Once the bronze is in ingot form, I cold forged it down to the size that I had wanted for the spacer between the handle and blade. Then, using drills files and scrappers, I made a hole in the bronze so that the blade would slide in and nest nicely into the bronze. As a way to add a decorative element to the top the of bronze, and also help tighten up my fit up with the blade, I used a ball-peen hammer to add texture. Once this was fit up nicely, I used a chisel to put a decorative line around the top edge of the bolster.
Carving of the Handle
For the handle proper I used a piece of moose antler. Normally I would use high speed rotary tools to do my carving, but for this project I just used chisels and scribes. I laid out a grid so that the knot work would be even on both sides.
At this point I chiseled in my outline and then began to carve away the background. The most important thing in this it to have crisply defined lined, this being said I try to keep good hard corners to define my shapes.

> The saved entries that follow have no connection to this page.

/-- Settles O10: each refusal is the first check of its access, source change or step that fails. -/
theorem whatTheModelRefuses : Obligations.WhatTheModelRefuses := by
  refine ⟨fun s n addr v rest hw hs => ⟨fun hn => ?_, ?_, ?_⟩, ?_, fun s hc => ?_⟩
  · exact step_access_refused hw hs (accessOffset_width hn)
  · rintro rfl ha
    exact step_access_refused hw hs (accessOffset_misaligned ha)
  · rintro rfl ha ho
    exact step_access_refused hw hs (accessOffset_outside ha ho)
  · intro s bytes pos rest i hw hs hb hd hi
    rw [step_cons hw hs]
    simp [act, setSource, hb, readsSource_of_mem hd hi]
  · have hw : ¬ s.params.wf = true := fun h => by
      obtain ⟨hlo, hhi, -⟩ := params_wf_iff.1 h
      omega
    rw [step, if_neg hw]

end Sys2Proof.Machine
end

section
/-! PROOFS. The statements of 10_state.md about the register aperture and the reset state. Before them, the rules they
share: which register stands at which offset, the fields of the packed registers, and what a register access of the
host does on an idle and on a busy block. -/

namespace Sys2Proof.Machine

/-! ### The register at an offset (10_state.md R20) -/

theorem regAt_low {off : Nat} (h : off < 0x040) : regAt off = lowRegs[off / 4]? := if_pos h

theorem regAt_cw {off : Nat} (hl : 0x040 ≤ off) (hu : off < 0x060) :
    regAt off = some (.cw (Fin.ofNat 8 ((off - 0x040) / 4))) := by
  rw [regAt, if_neg (by omega), if_pos hu]

/-- No register stands at a reserved offset (10_state.md R34). -/
theorem regAt_reserved {off : Nat} (hl : 0x060 ≤ off) (hu : off < 0x400) : regAt off = none := by
  rw [regAt, if_neg (by omega), if_neg (by omega), if_pos hu]

theorem regAt_freq {off : Nat} (hl : 0x400 ≤ off) (hu : off < 0x800) :
    regAt off = some (.freq (BitVec.ofNat 8 ((off - 0x400) / 4))) := by
  rw [regAt, if_neg (by omega), if_neg (by omega), if_neg (by omega), if_pos hu]

/-- A register stands at its own offset alone. -/
theorem regOffset_of_regAt {off : Nat} {r : Reg} (ha : off % 4 = 0) (hr : regAt off = some r) :
    regOffset r = off := by
  have hlow : ∀ k : Fin 16, regOffset lowRegs[k] = 4 * k.val := by decide
  by_cases h1 : off < 0x040
  · have hk : off / 4 < 16 := by omega
    rw [regAt_low h1, List.getElem?_eq_getElem hk, Option.some.injEq] at hr
    calc regOffset r = 4 * (off / 4) := hr ▸ hlow ⟨off / 4, hk⟩
      _ = off := by omega
  by_cases h2 : off < 0x060
  · rw [regAt_cw (by omega) h2] at hr
    cases hr
    simp only [regOffset, Fin.ofNat]
    omega
  by_cases h3 : off < 0x400
  · rw [regAt_reserved (by omega) h3] at hr
    cases hr
  by_cases h4 : off < 0x800
  · rw [regAt_freq (by omega) h4] at hr
    cases hr
    simp only [regOffset, BitVec.toNat_ofNat]
    omega
  · rw [regAt, if_neg h1, if_neg h2, if_neg h3, if_neg h4] at hr
    cases hr

/-! ### The fields of the packed registers

A packed register is a concatenation of its fields: a field is reached by dropping those below it, then those above it.
The width of a concatenation is the sum of the widths, so the simp calls leave sums as they are. -/

theorem flagBit_getLsbD (b : Bool) : (flagBit b).getLsbD 0 = b := by cases b <;> rfl

/-- The fields of STATUS (10_state.md R21). -/
theorem statusWord_fields (st : Status) :
    (statusWord st).getLsbD 0 = st.busy ∧ (statusWord st).getLsbD 1 = st.err ∧
      (statusWord st).getLsbD 2 = st.rejected ∧ (statusWord st).extractLsb' 3 5 = 0#5 ∧
      (statusWord st).extractLsb' 8 8 = st.errCode.toByte ∧ (statusWord st).extractLsb' 16 4 = st.phase.toBits ∧
      (statusWord st).extractLsb' 20 4 = 0#4 ∧ (statusWord st).extractLsb' 24 8 = st.lastOp := by
  refine ⟨statusWord_busy st, ?_, ?_, ?_, ?_, ?_, ?_, ?_⟩ <;> rw [statusWord]
  case refine_1 | refine_2 =>
    rw [BitVec.getLsbD_append]
    simp [BitVec.getLsbD_append, flagBit_getLsbD, -Nat.reduceAdd, -BitVec.getLsbD_eq_getElem]
  all_goals
    rw [BitVec.extractLsb'_append_eq_of_le] <;>
      simp [BitVec.extractLsb'_append_eq_of_le, BitVec.extractLsb'_append_eq_right, -Nat.reduceAdd]

/-- PQ_SIZE holds heap_size in 16 bits (10_state.md R25). -/
theorem pqSizeWord_toNat (b : Block) : (pqSizeWord b).toNat = b.heap.length % 65536 := by
  rw [pqSizeWord, BitVec.toNat_append]
  simp

/-- The fields of TREE_INFO (10_state.md R28). -/
theorem treeInfoWord_fields (b : Block) :
    (treeInfoWord b).extractLsb' 0 9 = b.root ∧ (treeInfoWord b).extractLsb' 9 7 = 0#7 ∧
      ((treeInfoWord b).extractLsb' 16 9).toNat = b.nodes.length % 512 ∧
      (treeInfoWord b).extractLsb' 25 7 = 0#7 := by
  rw [treeInfoWord]
  refine ⟨BitVec.extractLsb'_append_eq_right, ?_, ?_, ?_⟩ <;>
    rw [BitVec.extractLsb'_append_eq_of_le] <;>
    simp [BitVec.extractLsb'_append_eq_of_le, BitVec.extractLsb'_append_eq_right, -Nat.reduceAdd,
      -BitVec.extractLsb'_toNat]

/-- The fields of BIT_CURSOR (10_state.md R29). -/
theorem bitCursorWord_fields (b : Block) :
    (bitCursorWord b).extractLsb' 0 8 = b.reader.buf ∧
      ((bitCursorWord b).extractLsb' 8 3).toNat = b.reader.off.val ∧
      (bitCursorWord b).getLsbD 11 = b.reader.valid ∧ (bitCursorWord b).extractLsb' 12 4 = 0#4 ∧
      (bitCursorWord b).extractLsb' 16 8 = b.writer.buf ∧
      ((bitCursorWord b).extractLsb' 24 3).toNat = b.writer.off.val ∧
      (bitCursorWord b).extractLsb' 27 5 = 0#5 := by
  rw [bitCursorWord]
  refine ⟨BitVec.extractLsb'_append_eq_right, ?_, ?_, ?_, ?_, ?_, ?_⟩
  case refine_2 =>
    rw [BitVec.getLsbD_append]
    simp [BitVec.getLsbD_append, flagBit_getLsbD, -Nat.reduceAdd, -BitVec.getLsbD_eq_getElem]
  all_goals
    rw [BitVec.extractLsb'_append_eq_of_le] <;>
      simp [BitVec.extractLsb'_append_eq_of_le, BitVec.extractLsb'_append_eq_right, -Nat.reduceAdd,
        -BitVec.extractLsb'_toNat]

/-- The fields of PARAMS (10_state.md R27). -/
theorem paramsWord_fields (p : Params) :
    (paramsWord p).extractLsb' 0 16 = BitVec.ofNat 16 p.heapCap ∧ (paramsWord p).extractLsb' 16 16 = 1#16 :=
  ⟨BitVec.extractLsb'_append_eq_right, BitVec.extractLsb'_append_eq_left⟩

/-- The low half of a 64-bit counter (10_state.md R30). -/
theorem toNat_lowHalf (c : BitVec 64) : (c.extractLsb' 0 32).toNat = c.toNat % 2 ^ 32 := by
  rw [BitVec.extractLsb'_toNat, Nat.shiftRight_zero]

/-- The high half of a 64-bit counter (10_state.md R30). -/
theorem toNat_highHalf (c : BitVec 64) : (c.extractLsb' 32 32).toNat = c.toNat / 2 ^ 32 := by
  rw [BitVec.extractLsb'_toNat, Nat.shiftRight_eq_div_pow, Nat.mod_eq_of_lt (by omega)]

/-! ### What an offset of an idle block reads -/

theorem offsetValue_of_regAt {p : Params} {b : Block} {off : Nat} {r : Reg} (h : regAt off = some r) :
    offsetValue p b off = regValue p b r := by
  rw [offsetValue, h]

theorem offsetValue_cw {p : Params} {b : Block} {off : Nat} (ha : off % 4 = 0) (hl : 0x040 ≤ off)
    (hu : off < 0x060) : offsetValue p b off = b.cwreg.extractLsb' (8 * (off - 0x040)) 32 := by
  have hk : 32 * (Fin.ofNat 8 ((off - 0x040) / 4)).val = 8 * (off - 0x040) := by
    simp only [Fin.ofNat]
    omega
  rw [offsetValue_of_regAt (regAt_cw hl hu), regValue, hk]

theorem offsetValue_reserved {p : Params} {b : Block} {off : Nat} (hl : 0x060 ≤ off) (hu : off < 0x400) :
    offsetValue p b off = 0#32 := by
  rw [offsetValue, regAt_reserved hl hu]

theorem offsetValue_freq {p : Params} {b : Block} {off : Nat} (hl : 0x400 ≤ off) (hu : off < 0x800) :
    offsetValue p b off = freqAt b.freq (BitVec.ofNat 8 ((off - 0x400) / 4)) :=
  offsetValue_of_regAt (regAt_freq hl hu)

/-! ### Register reads -/

/-- A step whose action reads an aligned offset of the aperture. -/
theorem step_memRead {s : State} {off : Nat} {rest : List HostAction} (hw : s.params.wf = true) (ha : off % 4 = 0)
    (ho : off < 0x800) (hs : s.script = .memRead 4 (s.params.base + off) :: rest) :
    step s = .next
      { (readOffset off { s with script := rest }).2 with
        reads := (readOffset off { s with script := rest }).2.reads ++
          [{ offset := off, value := (readOffset off { s with script := rest }).1 }] } := by
  rw [step_cons hw hs]
  simp only [act, memRead, busRead, accessOffset_base_add hw ha ho]

theorem readOffset_idle {s : State} {off : Nat} (hl : s.resetLine = false) (hb : s.block.status.busy = false) :
    readOffset off s = (offsetValue s.params s.block off, s) := by
  simp [readOffset, hl, hb]

theorem readOffset_busy_status {s : State} (hl : s.resetLine = false) (hb : s.block.status.busy = true) :
    readOffset 0x004 s = busyStatusRead s := by
  simp [readOffset, hl, hb, regOffset]

theorem readOffset_busy_ne {s : State} {off : Nat} (hl : s.resetLine = false) (hb : s.block.status.busy = true)
    (ho : off ≠ 0x004) : readOffset off s = drawnRead s := by
  simp [readOffset, hl, hb, regOffset, ho]

/-! ### The phases a busy block shows (10_state.md R22) -/

theorem pickPhase_mem {ps : List Phase} (h : ps ≠ []) (k : Nat) : pickPhase ps k ∈ ps := by
  unfold pickPhase
  split
  · exact List.mem_singleton.2 rfl
  · have hk : k % ps.length < ps.length := Nat.mod_lt k (List.length_pos_of_ne_nil h)
    rw [List.getD_eq_getElem _ _ hk]
    exact List.getElem_mem hk

theorem phasesOf_ne_nil (w : Word) : phasesOf w ≠ [] := by
  unfold phasesOf
  split <;> exact List.cons_ne_nil _ _

theorem phasesOf_encode_toBits {w : Word} {p : Phase} (h : decode w = .ok .encode) (hp : p ∈ phasesOf w) :
    p.toBits.toNat ∈ [1, 2, 3, 4, 5, 8] := by
  rw [phasesOf, h] at hp
  revert p
  decide

theorem phasesOf_decode_toBits {w : Word} {p : Phase} (h : decode w = .ok .decode) (hp : p ∈ phasesOf w) :
    p.toBits.toNat ∈ [6, 2, 7, 8] := by
  rw [phasesOf, h] at hp
  revert p
  decide

/-- Every other word, a command's or not, shows EXEC. -/
theorem phasesOf_standalone_toBits {w : Word} {p : Phase} (he : decode w ≠ .ok .encode) (hd : decode w ≠ .ok .decode)
    (hp : p ∈ phasesOf w) : p.toBits.toNat = 9 := by
  unfold phasesOf at hp
  split at hp
  · exact absurd ‹_› he
  · exact absurd ‹_› hd
  · obtain rfl := List.mem_singleton.1 hp
    rfl

/-! ### Register writes outside CMD -/

/-- The block after a write of `v` to the offset `off`, which is not CMD's (10_state.md R32, R34, R47). -/
def writtenBlock (off : Nat) (v : Word) (b : Block) : Block :=
  if b.status.busy then b
  else if off = 0x008 then { b with arg0 := v }
  else if off = 0x00C then { b with arg1 := v }
  else if 0x400 ≤ off then { b with freq := freqSet b.freq (BitVec.ofNat 8 ((off - 0x400) / 4)) v }
  else b

theorem writtenBlock_busy {off : Nat} {v : Word} {b : Block} (hb : b.status.busy = true) :
    writtenBlock off v b = b := if_pos hb

theorem writtenBlock_readOnly {off : Nat} {v : Word} {b : Block} (h0 : off ≠ 0x008) (h1 : off ≠ 0x00C)
    (hf : off < 0x400) : writtenBlock off v b = b := by
  simp [writtenBlock, h0, h1, Nat.not_le.2 hf]

theorem writtenBlock_arg0 {v : Word} {b : Block} (hb : b.status.busy = false) :
    writtenBlock 0x008 v b = { b with arg0 := v } := by
  simp [writtenBlock, hb]

theorem writtenBlock_arg1 {v : Word} {b : Block} (hb : b.status.busy = false) :
    writtenBlock 0x00C v b = { b with arg1 := v } := by
  simp [writtenBlock, hb]

theorem writtenBlock_freq {off : Nat} {v : Word} {b : Block} (hb : b.status.busy = false) (hf : 0x400 ≤ off) :
    writtenBlock off v b = { b with freq := freqSet b.freq (BitVec.ofNat 8 ((off - 0x400) / 4)) v } := by
  rw [writtenBlock, if_neg (by simp [hb]), if_neg (by omega), if_neg (by omega), if_pos hf]

/-- A busy block takes no write outside CMD (10_state.md R47). -/
theorem writeReg_busy {r : Reg} {v : Word} {s : State} (hr : r ≠ .cmd) (hb : s.block.status.busy = true) :
    writeReg r v s = s := by
  cases r with
  | cmd => exact absurd rfl hr
  | arg0 | arg1 | freq b => exact if_pos hb
  | _ => rfl

/-- A register other than CMD is written at its offset. -/
theorem writeReg_eq_writtenBlock {r : Reg} (hr : r ≠ .cmd) (v : Word) (s : State) :
    writeReg r v s = { s with block := writtenBlock (regOffset r) v s.block } := by
  cases hb : s.block.status.busy with
  | true => rw [writtenBlock_busy hb, writeReg_busy hr hb]
  | false =>
    cases r with
    | cmd => exact absurd rfl hr
    | arg0 => simp [writeReg, hb, regOffset, writtenBlock_arg0 hb]
    | arg1 => simp [writeReg, hb, regOffset, writtenBlock_arg1 hb]
    | freq b =>
      have hi : BitVec.ofNat 8 ((regOffset (.freq b) - 0x400) / 4) = b := by simp [regOffset]
      rw [writtenBlock_freq hb (by simp [regOffset]), hi]
      simp [writeReg, hb]
    | cw k => rw [writtenBlock_readOnly] <;> simp only [writeReg, regOffset] <;> omega
    | _ => rw [writtenBlock_readOnly] <;> simp [writeReg, regOffset]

Once the carving is done the next step is drilling a hole and using scrappers and files to make sure the tang will fit into the handle, and that the bolster will fit nicely with the handle.
The Assembled Seax
The final step is to assemble handle onto the tang. Seax tangs are never found with any holes or notches cut into them, this leads to the conclusion that they were all glued together. In period this would have been done with hide glue, but since I didn’t have hide glue, the best option was to use 5 minute epoxy.
This project illustrated to me the efforts needed to create a blade with historically accurate materials. It was a very labor intensive project, even with the use of the modern tools I have at my disposal. Although it was time consuming and difficult, it is the thing that I would like to do again so that I can refine the process more and hopefully next time make a larger blade, with a more intricate pattern.
Hawkes, S.C. (1989). Weapons and Warfare in Anglo-Saxon England. Great Britain: Oxford University Committee of Archaeology.
Lang, J.R.S. (1984). The Craft of the Blacksmith. Symposium of the Comité pour la Sidérurgie Ancienne Belfast).
McGrath, J.N. (1973). A report on the Metallurgical Examination of 5 fragmentary Early Iron Age sword blades from Llyn Cerrig Bach. Journal of Arms and Armor Soc. 71.